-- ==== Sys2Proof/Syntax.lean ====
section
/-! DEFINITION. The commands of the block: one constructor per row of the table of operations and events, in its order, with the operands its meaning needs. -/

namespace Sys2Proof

* * * * *

▶ **TASK OBJECTIVE**: Print the material exactly as written, omitting nothing.

▶ **WRITTEN RESPONSE**:
-- ==== Sys2Proof/Syntax.lean ====
section
/-! DEFINITION. The commands of the block: one constructor per row of the table of operations and events, in its order, with the operands its meaning needs. -/

namespace Sys2Proof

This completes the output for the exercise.